▶ **GOAL OF THE EXERCISE**: Retype, word for word, every line from the one holding "def State.inMemory (s" through the one holding "let s2 := (s1.setRing" in the entries below, both included, and only those lines.

(Collected data entries)

/-- A frame of the host appears as ingress on port 96: sent to its port without lookup, or to be looked up (R64); answers its number. -/
def State.txFrame (s : State) (n : Nat) (g : List Fetched) : State × Nat :=
  let f := g.headD { raw := [], ext := [] }
  let fl := f.txFlags
  let port := leAt f.raw 12 2
  let q := byteAt f.raw 14
  let h := BitVec.ofNat 32 (leAt f.raw 16 4)
  let bytes := (g.map (fun x => x.ext.take (leAt x.raw 8 2))).flatten
  let hdr := hdrOf bytes (txLen g) (if bitAt fl 4 then some (2 * byteAt f.raw 15) else none)
  let k := s.fab.nextFrame
  let lookup := decide (port = 0xFFFF)
  let flow := if bitAt q 3 then some (hIndex h) else none
  let fr : Frame := { port := 96, h := hdr, tod := s.tod, stepSum := s.fab.stepSum, decided := !lookup, tc := q % 8, hostTc := some (q % 8)
                      sched := flow, takenAt := s.clk.now, fcsIns := bitAt fl 2
                      uses := if lookup then [] else s.withVersions (s.mirrors.map EntryKey.mir) }
  let s1 : State := { s with fab := { s.fab with frames := Tab.set s.fab.frames k fr, nextFrame := k + 1 } }
  let ts : Option TsReq := if bitAt fl 3 then some ⟨n, leAt f.raw 20 4, f.cpl⟩ else none
  let c : Copy := { frame := k, port := port, q := if bitAt q 3 then 8 else q % 8, len := txLen g, elig := s.clk.now, tag := hdr.tci
                    flow := flow, tsReq := ts, oneStep := bitAt fl 4 }
  if lookup then (s1, k)
  else if s.lookupDown port && !(bitAt q 3 && s.sqTakes port) then
    (((s1.bump Fld.portDownDisc_VAL port).tsLost c 1).mirrorFrame k (q % 8) none, k)
  else ((s1.addCopy c).mirrorFrame k (q % 8) none, k)

/-! ## Taking descriptors (R61, R62, R65, R69, R84) -/

/-- A receive buffer descriptor that the part cannot use (R69). -/
def rxBad (raw : List Byte) : Bool :=
  decide (leAt raw 0 8 % 64 ≠ 0) || decide (leAt raw 8 2 < 1024) || decide (16320 < leAt raw 8 2) || decide (leAt raw 8 2 % 64 ≠ 0) ||
  decide (leAt raw 10 6 ≠ 0) || decide (leAt raw 20 12 ≠ 0)

/-- `k` descriptors of a ring are finished. -/
def State.advance (s : State) (n k : Nat) : State := s.setRing n { s.ring n with cidx := ((s.ring n).cidx + k) % 65536 }

/-- The receive completion of one buffer. -/
def State.rxCpl (s : State) (n : Nat) (f : Fetched) (st : Status) (ts : Ts48) (reason port len tci cls flags flow : Nat) : State :=
  let s1 := s.advance n 1
  s1.slotUse n f.cpl (.rx n st (leAt f.raw 16 4) ts reason port len tci cls flags flow (s1.ring n).cidx)

/-- Completion slots that a descriptor needs (R62); a transmit frame's are those of its first descriptor. -/
def Ring.need (r : Ring) (n : Nat) (f : Fetched) : Nat :=
  if n < 24 then (if r.frameStarts then b2n (bitAt f.txFlags 5) + b2n (bitAt f.txFlags 3) else 0) else 1

/-- Transmit rings stop for want of buffers (R74). -/
def State.txStopped (s : State) : Bool := (s.req 96).quota || (s.req 96).empty

/-! Deficit round robin of the transmit rings (R74; log entry 98). -/

/-- A transmit ring has a descriptor that it can take. -/
def State.txReady (s : State) (n : Nat) : Bool :=
  let r := s.ring n
  decide (r.state = .run) && decide (r.fetched.length < min r.count 16) && !r.cplWait

/-- The turn passes to the next transmit ring, which gains its quantum; a ring without descriptors loses what it had left. -/
def State.txPass (s : State) : State :=
  let n := s.hif.txTurn
  let m := (n + 1) % 24
  let s1 := if s.txReady n then s else s.setRing n { s.ring n with deficit := 0 }
  let s2 := s1.setRing m { s1.ring m with deficit := (s1.ring m).deficit + 1024 * max 1 (s1.ap Fld.hifRingCtrl_WEIGHT m) }
  { s2 with hif := { s2.hif with txTurn := m } }

/-- Ring `n` may take `len` bytes: the turn has come round to it and its deficit covers them; the turn stops at any other ring with a
descriptor to take.  At most `k` passes. -/
def State.txTurnGo (s : State) (n len : Nat) : Nat → State × Bool
  | 0 => (s, false)
  | k + 1 =>
    let t := s.hif.txTurn
    if t = n ∧ len ≤ (s.ring n).deficit then (s.setRing n { s.ring n with deficit := (s.ring n).deficit - len }, true)
    else if t ≠ n ∧ s.txReady t then (s, false)
    else s.txPass.txTurnGo n len k

/-- The turn of the rings for a descriptor: transmit rings by deficit round robin, others at any time. -/
def State.takeTurn (s : State) (n : Nat) (f : Fetched) : State × Bool :=
  if n < 24 then s.txTurnGo n (min 10240 (leAt f.raw 8 2)) 300 else (s, true)

/-- A transmit descriptor has been fetched; with EOF its frame, unless it is refused, appears as ingress on port 96. -/
def State.txTaken (s : State) (n : Nat) (f : Fetched) : State :=
  let l := (s.ring n).fetched
  let g := ((l.reverse.tail.takeWhile (fun x => !(bitAt x.txFlags 1))).reverse) ++ [f]
  if !(bitAt f.txFlags 1) ∨ s.txStatus g ≠ .ok then s
  else
    let t := s.txFrame n g
    t.1.setRing n { t.1.ring n with fetched := l.dropLast ++ [{ f with frame := some t.2 }] }

/-- A fetched receive descriptor that the part cannot use is returned at once (R69). -/
def State.rxTaken (s : State) (n : Nat) (f : Fetched) : State :=
  if rxBad f.raw then (s.setRing n { s.ring n with fetched := (s.ring n).fetched.dropLast }).rxCpl n f .badArg {} 0 0 0 0 0 0 0 else s

/-- DESC_TAKE (R61, R62, R74). -/
def State.descTake (s : State) (n : Nat) (raw ext : List Byte) : State :=
  let r := s.ring n
  let m := s.cplRing n
  let k := r.need n { raw := raw, ext := ext }
  let f : Fetched := { raw := raw, ext := ext, slots := k, cpl := m }
  if r.state ≠ .run ∨ r.count ≤ r.fetched.length ∨ 16 ≤ r.fetched.length ∨ (n < 24 ∧ s.txStopped) then s
  else if 0 < k ∧ ((s.ring m).state ≠ .run ∨ s.freeSlots m < k) then s.setRing n { r with cplWait := true }
  else
    let u := (s.setRing n { r with cplWait := false }).takeTurn n f
    if !u.2 then u.1
    else
      let s1 := u.1.setRing n { u.1.ring n with fetched := r.fetched ++ [f] }
      let s2 := s1.setRing m { s1.ring m with reserved := (s1.ring m).reserved + k }
      if n < 24 then s2.txTaken n f else if n < 48 then s2.rxTaken n f else s2.unlistedGo n 16

/-! ## Transmit completions (R67, R68) -/

/-- The frame of a group is in packet memory whole: its last word is written (R14), or it has left the part. -/
def State.inMemory (s : State) (f : Nat) : Bool := (s.frame? f).elim true (fun x => x.eligible || x.drop)

/-- The descriptors at the head of a transmit ring end with a status; a refused frame is not sent, and the slot of its timestamp
record is given back. -/
def State.txEnd (s : State) (n : Nat) (g : List Fetched) (st : Status) : State :=
  let f := g.headD { raw := [], ext := [] }
  let e := g.getLastD f
  let s1 := if st = .ok then s else match e.frame with
    | some k => ((s.copiesOf k).foldl (fun s c => match s.copy? c with
        | some x => s.setCopy c { x with tsReq := none }
        | none => s) s).dropFrame k |>.afterFree
    | none => s
  let r := s1.ring n
  let s2 := (s1.setRing n { r with fetched := r.fetched.drop g.length }).advance n g.length
  let s3 := if bitAt f.txFlags 3 && decide (st ≠ .ok) then s2.setRing f.cpl { s2.ring f.cpl with reserved := (s2.ring f.cpl).reserved - 1 }
    else s2
  if bitAt f.txFlags 5 then s3.slotUse n f.cpl (.tx n st (leAt e.raw 20 4) (s3.ring n).cidx) else s3

/-- The status with which a group ends, once its frame is in packet memory or refused; none while it is being copied. -/
def State.txResult (s : State) (g : List Fetched) : Option Status :=
  let e := g.getLastD { raw := [], ext := [] }
  match e.frame with
  | none => some (if s.txStatus g = .ok then .badArg else s.txStatus g)
  | some k => if e.fcsBad then some .badArg else if s.inMemory k then some .ok else none

/-- TX_COMPLETION. -/
def State.txCompletion (s : State) (n : Nat) : State :=
  match txGroup (s.ring n).fetched with
  | none => s
  | some g => match s.txResult g with
    | none => s
    | some st => s.txEnd n g st

/-- The frame of `k` descriptors at the head of a transmit ring completes; no other frame does (R67). -/
def State.txFrameDone (s : State) (n k : Nat) : State :=
  if (txGroup (s.ring n).fetched).any (fun g => decide (g.length = k)) then s.txCompletion n else s

/-! ## Receive (R69, R71, R72) -/

/-- The fields of a frame over which its steering hash is taken (R71): MAC addresses and VLAN; addresses, protocol and ports of IP. -/
def FrameHdr.hashed (h : FrameHdr) : List Nat :=
  [h.dst, h.src, h.tci.elim 4096 (fun t => t % 4096)] ++ (if h.ip = 0 then [] else [h.ipSrc, h.ipDst, h.ipProto, h.l4Src, h.l4Dst])

/-- The ring that a copy for the host is steered to: REASON, class and the hash (R71).  A BASE of 24 to 31 selects ring 47: DESIGN
CHOICE, log entry 99. -/
def State.rxRing (s : State) (reason tc hash : Nat) : Nat :=
  let grp := if 16 ≤ reason then 3 else min 2 reason
  let i := 32 * s.ap Fld.hifGlbCtrl_RX_BANK + grp * 8 + tc
  let base := s.ap Fld.hifRxMap_BASE i
  let n := 2 ^ s.ap Fld.hifRxMap_SPREAD i
  if 23 < base + n - 1 then min 47 (24 + base) else 24 + base + hash % n

/-- The buffers that a frame fills, in order, with the bytes in each. -/
def rxFill : List Fetched → Nat → List (Fetched × Nat)
  | [], _ => []
  | f :: l, len => if len = 0 then [] else
      let k := min len (leAt f.raw 8 2)
      (f, k) :: rxFill l (len - k)

/-- One receive completion per buffer. -/
def State.rxWrite (s : State) (n : Nat) (fr : Frame) (x : Copy) (l : List (Fetched × Nat)) : State :=
  let last := l.length - 1
  let kind := s.frameKind fr.port fr.h
  let flow := fr.flow.elim 0 (fun i => (s.handleOf .flow i).toNat)
  (l.zipIdx).foldl (fun s e =>
    let ts : Ts48 := if e.2 = 0 then fr.ts else {}
    let flags := b2n (e.2 == 0) + 2 * b2n (e.2 == last) + 4 * b2n fr.h.tci.isSome
    s.rxCpl n e.1.1 .ok ts x.reason fr.port e.1.2 (fr.h.tci.getD 0) (if kind = 6 then 0 else kind) flags flow) s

▶ **SOLUTION FOR THIS PROBLEM**:
def State.inMemory (s : State) (f : Nat) : Bool := (s.frame? f).elim true (fun x => x.eligible || x.drop)

/-- The descriptors at the head of a transmit ring end with a status; a refused frame is not sent, and the slot of its timestamp
record is given back. -/
def State.txEnd (s : State) (n : Nat) (g : List Fetched) (st : Status) : State :=
  let f := g.headD { raw := [], ext := [] }
  let e := g.getLastD f
  let s1 := if st = .ok then s else match e.frame with
    | some k => ((s.copiesOf k).foldl (fun s c => match s.copy? c with
        | some x => s.setCopy c { x with tsReq := none }
        | none => s) s).dropFrame k |>.afterFree
    | none => s
  let r := s1.ring n
  let s2 := (s1.setRing n { r with fetched := r.fetched.drop g.length }).advance n g.length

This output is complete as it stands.